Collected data
-- ==== Sys2Proof/Machine/Alu.lean ====
section
/-! DEFINITION. `add`, `mult`, `mod`, `and`, `or`, `not` (spec/44_alu.md R68 to R74): `add` and `mult` are the natural sum
and product reduced modulo 32768; the other four act on the full 16-bit values and are stored unreduced. -/

namespace Sys2Proof.Machine

/-- `(a + b) mod 32768` (R69). -/
def addWord (a b : Word) : Word := BitVec.ofNat 16 ((a.toNat + b.toNat) % 32768)

/-- `(a * b) mod 32768` (R70). -/
def multWord (a b : Word) : Word := BitVec.ofNat 16 (a.toNat * b.toNat % 32768)

/-- `a mod b` for a divisor that is not 0 (R71). -/
def modWord (a b : Word) : Word := BitVec.ofNat 16 (a.toNat % b.toNat)

/-- `a AND b` (R72). -/
def andWord (a b : Word) : Word := a &&& b

/-- `a OR b` (R73). -/
def orWord (a b : Word) : Word := a ||| b

/-- `a XOR 0x7FFF` (R74): bit 15 unchanged. -/
def notWord (a : Word) : Word := a ^^^ 0x7FFF#16

/-- `add d a b` (R69). -/
def execAdd (d : Word) (a b : Src) (s : State) : Host.Outcome State Fault Refusal :=
  writeDest d 4 (addWord (s.val a) (s.val b)) s

/-- `mult d a b` (R70). -/
def execMult (d : Word) (a b : Src) (s : State) : Host.Outcome State Fault Refusal :=
  writeDest d 4 (multWord (s.val a) (s.val b)) s

/-- `mod d a b` (R71): the destination check first, then the zero divisor. -/
def execMod (d : Word) (a b : Src) (s : State) : Host.Outcome State Fault Refusal :=
  withDest d s fun i =>
    if (s.val b).toNat = 0 then .next (raise .modZero s)
    else .next ((s.setReg i (modWord (s.val a) (s.val b))).advance 4)

/-- `and d a b` (R72). -/
def execAnd (d : Word) (a b : Src) (s : State) : Host.Outcome State Fault Refusal :=
  writeDest d 4 (andWord (s.val a) (s.val b)) s

/-- `or d a b` (R73). -/
def execOr (d : Word) (a b : Src) (s : State) : Host.Outcome State Fault Refusal :=
  writeDest d 4 (orWord (s.val a) (s.val b)) s

/-- `not d a` (R74). -/
def execNot (d : Word) (a : Src) (s : State) : Host.Outcome State Fault Refusal :=
  writeDest d 3 (notWord (s.val a)) s

end Sys2Proof.Machine
end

### Your objective
Exactly reproduce the lines of the data above that run from the line containing "withDest d s fun i =>" through the final one.

### The answer
  withDest d s fun i =>
    if (s.val b).toNat = 0 then .next (raise .modZero s)
    else .next ((s.setReg i (modWord (s.val a) (s.val b))).advance 4)

/-- `and d a b` (R72). -/
def execAnd (d : Word) (a b : Src) (s : State) : Host.Outcome State Fault Refusal :=
  writeDest d 4 (andWord (s.val a) (s.val b)) s

/-- `or d a b` (R73). -/
def execOr (d : Word) (a b : Src) (s : State) : Host.Outcome State Fault Refusal :=
  writeDest d 4 (orWord (s.val a) (s.val b)) s

/-- `not d a` (R74). -/
def execNot (d : Word) (a : Src) (s : State) : Host.Outcome State Fault Refusal :=
  writeDest d 3 (notWord (s.val a)) s

end Sys2Proof.Machine
end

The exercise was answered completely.